#### Recorded information ####
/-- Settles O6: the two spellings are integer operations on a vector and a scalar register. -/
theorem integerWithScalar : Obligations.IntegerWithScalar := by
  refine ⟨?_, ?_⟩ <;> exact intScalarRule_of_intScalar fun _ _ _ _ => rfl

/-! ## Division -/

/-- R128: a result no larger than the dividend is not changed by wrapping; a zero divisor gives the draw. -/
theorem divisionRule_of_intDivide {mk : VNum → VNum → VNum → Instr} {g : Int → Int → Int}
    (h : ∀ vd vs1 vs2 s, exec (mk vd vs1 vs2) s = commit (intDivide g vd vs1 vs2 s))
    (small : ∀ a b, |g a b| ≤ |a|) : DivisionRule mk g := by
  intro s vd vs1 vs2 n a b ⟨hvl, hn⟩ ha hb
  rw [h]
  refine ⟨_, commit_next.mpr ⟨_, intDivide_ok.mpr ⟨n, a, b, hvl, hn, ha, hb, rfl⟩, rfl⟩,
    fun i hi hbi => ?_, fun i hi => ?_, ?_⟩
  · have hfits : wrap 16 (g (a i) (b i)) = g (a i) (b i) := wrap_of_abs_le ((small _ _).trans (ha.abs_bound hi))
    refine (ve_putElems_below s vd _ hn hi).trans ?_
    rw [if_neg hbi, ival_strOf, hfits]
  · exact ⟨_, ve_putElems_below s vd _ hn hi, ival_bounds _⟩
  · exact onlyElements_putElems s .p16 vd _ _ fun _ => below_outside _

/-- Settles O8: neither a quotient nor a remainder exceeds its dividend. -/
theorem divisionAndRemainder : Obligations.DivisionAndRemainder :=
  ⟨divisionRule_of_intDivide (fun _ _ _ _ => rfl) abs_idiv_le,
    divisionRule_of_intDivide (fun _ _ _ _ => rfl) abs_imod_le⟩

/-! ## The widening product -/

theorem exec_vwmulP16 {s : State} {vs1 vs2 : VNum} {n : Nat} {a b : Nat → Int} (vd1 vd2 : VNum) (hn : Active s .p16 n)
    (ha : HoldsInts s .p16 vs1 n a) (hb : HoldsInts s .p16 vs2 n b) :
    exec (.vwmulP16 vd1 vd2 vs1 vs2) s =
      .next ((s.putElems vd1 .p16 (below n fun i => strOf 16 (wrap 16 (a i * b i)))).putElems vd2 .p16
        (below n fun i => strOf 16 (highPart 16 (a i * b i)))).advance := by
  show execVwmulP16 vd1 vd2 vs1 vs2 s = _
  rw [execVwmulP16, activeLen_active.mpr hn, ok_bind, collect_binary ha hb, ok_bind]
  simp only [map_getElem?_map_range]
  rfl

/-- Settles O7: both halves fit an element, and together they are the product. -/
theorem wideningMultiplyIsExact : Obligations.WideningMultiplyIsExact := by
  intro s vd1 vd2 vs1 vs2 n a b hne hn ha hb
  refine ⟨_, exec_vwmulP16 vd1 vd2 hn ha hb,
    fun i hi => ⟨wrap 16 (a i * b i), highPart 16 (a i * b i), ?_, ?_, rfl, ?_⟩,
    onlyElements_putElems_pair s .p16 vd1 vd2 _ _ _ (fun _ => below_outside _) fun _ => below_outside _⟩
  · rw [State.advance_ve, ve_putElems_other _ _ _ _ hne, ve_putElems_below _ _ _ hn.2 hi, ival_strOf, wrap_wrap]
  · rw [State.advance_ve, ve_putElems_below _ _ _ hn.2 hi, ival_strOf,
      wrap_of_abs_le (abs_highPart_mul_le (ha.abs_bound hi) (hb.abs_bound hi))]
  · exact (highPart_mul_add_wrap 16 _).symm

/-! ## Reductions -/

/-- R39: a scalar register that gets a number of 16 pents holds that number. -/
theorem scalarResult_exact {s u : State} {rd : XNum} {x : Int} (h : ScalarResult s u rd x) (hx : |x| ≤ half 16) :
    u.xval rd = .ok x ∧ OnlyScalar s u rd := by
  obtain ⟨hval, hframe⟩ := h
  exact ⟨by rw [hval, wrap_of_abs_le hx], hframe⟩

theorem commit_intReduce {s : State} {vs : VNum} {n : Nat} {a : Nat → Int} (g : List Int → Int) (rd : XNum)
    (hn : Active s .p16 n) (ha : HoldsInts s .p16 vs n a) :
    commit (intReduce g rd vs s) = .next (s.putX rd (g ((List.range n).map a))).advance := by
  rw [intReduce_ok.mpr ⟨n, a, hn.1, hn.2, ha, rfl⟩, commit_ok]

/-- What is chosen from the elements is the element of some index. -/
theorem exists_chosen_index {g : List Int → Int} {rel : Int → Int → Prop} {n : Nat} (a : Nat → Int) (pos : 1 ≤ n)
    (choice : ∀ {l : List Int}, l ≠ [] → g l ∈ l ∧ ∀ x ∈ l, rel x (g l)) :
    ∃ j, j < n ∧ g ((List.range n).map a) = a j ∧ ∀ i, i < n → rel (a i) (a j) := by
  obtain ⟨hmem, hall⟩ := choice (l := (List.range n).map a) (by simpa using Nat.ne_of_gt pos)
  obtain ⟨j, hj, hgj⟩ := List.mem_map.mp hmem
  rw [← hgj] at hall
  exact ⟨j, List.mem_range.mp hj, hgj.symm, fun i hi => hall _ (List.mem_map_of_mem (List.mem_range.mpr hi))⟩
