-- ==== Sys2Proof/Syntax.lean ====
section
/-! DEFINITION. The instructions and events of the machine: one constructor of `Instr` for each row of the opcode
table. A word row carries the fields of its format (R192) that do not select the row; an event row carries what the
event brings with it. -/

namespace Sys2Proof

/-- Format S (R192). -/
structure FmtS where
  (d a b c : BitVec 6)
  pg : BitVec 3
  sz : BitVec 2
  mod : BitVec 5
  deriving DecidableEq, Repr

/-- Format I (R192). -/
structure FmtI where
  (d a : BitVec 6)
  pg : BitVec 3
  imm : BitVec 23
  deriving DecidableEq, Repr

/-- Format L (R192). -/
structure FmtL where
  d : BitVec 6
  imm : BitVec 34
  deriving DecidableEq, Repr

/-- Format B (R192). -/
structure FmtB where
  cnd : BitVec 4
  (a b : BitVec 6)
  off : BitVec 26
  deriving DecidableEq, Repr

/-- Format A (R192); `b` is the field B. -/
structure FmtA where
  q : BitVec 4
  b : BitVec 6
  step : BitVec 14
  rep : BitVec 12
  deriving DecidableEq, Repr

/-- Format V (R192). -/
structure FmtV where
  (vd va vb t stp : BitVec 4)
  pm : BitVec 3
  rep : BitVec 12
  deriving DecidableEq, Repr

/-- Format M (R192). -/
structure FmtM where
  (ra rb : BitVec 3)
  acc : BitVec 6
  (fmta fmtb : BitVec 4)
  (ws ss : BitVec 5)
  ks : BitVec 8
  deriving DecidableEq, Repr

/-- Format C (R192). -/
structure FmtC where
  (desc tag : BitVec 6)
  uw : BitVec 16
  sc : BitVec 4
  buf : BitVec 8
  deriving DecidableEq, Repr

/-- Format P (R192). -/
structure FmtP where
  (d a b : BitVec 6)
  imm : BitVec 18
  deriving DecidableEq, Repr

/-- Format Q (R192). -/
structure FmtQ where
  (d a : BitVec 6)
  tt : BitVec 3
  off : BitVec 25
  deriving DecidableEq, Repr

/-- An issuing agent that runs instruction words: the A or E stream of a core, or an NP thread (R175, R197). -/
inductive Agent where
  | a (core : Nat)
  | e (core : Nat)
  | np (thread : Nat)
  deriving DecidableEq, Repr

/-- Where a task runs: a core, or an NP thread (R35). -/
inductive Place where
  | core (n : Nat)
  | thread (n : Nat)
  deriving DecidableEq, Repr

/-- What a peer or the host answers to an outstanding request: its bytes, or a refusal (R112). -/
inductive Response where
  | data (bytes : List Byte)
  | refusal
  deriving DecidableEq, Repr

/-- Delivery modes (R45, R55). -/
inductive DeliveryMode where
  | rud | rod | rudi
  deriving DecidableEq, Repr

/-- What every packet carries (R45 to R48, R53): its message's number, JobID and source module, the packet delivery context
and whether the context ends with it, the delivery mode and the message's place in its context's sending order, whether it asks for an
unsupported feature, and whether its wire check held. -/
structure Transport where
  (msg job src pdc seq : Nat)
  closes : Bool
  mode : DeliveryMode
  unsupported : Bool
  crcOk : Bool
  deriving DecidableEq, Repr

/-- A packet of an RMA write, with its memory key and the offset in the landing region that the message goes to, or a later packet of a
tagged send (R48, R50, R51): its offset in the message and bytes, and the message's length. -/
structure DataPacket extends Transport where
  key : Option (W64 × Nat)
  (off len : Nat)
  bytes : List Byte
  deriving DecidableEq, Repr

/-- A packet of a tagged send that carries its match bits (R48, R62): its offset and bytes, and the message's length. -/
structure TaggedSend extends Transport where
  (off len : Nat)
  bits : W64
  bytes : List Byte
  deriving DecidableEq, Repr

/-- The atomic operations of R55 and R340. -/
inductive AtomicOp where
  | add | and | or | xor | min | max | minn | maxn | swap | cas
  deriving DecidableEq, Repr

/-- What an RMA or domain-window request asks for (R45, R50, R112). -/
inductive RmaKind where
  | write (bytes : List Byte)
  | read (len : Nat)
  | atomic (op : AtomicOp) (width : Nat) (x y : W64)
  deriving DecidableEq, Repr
####
Requirement :: Filter the entries above and copy only the lines that hold "obtain".

Answer space ::
  obtain ⟨hval, hframe⟩ := h
  obtain ⟨hmem, hall⟩ := choice (l := (List.range n).map a) (by simpa using Nat.ne_of_gt pos)
  obtain ⟨j, hj, hgj⟩ := List.mem_map.mp hmem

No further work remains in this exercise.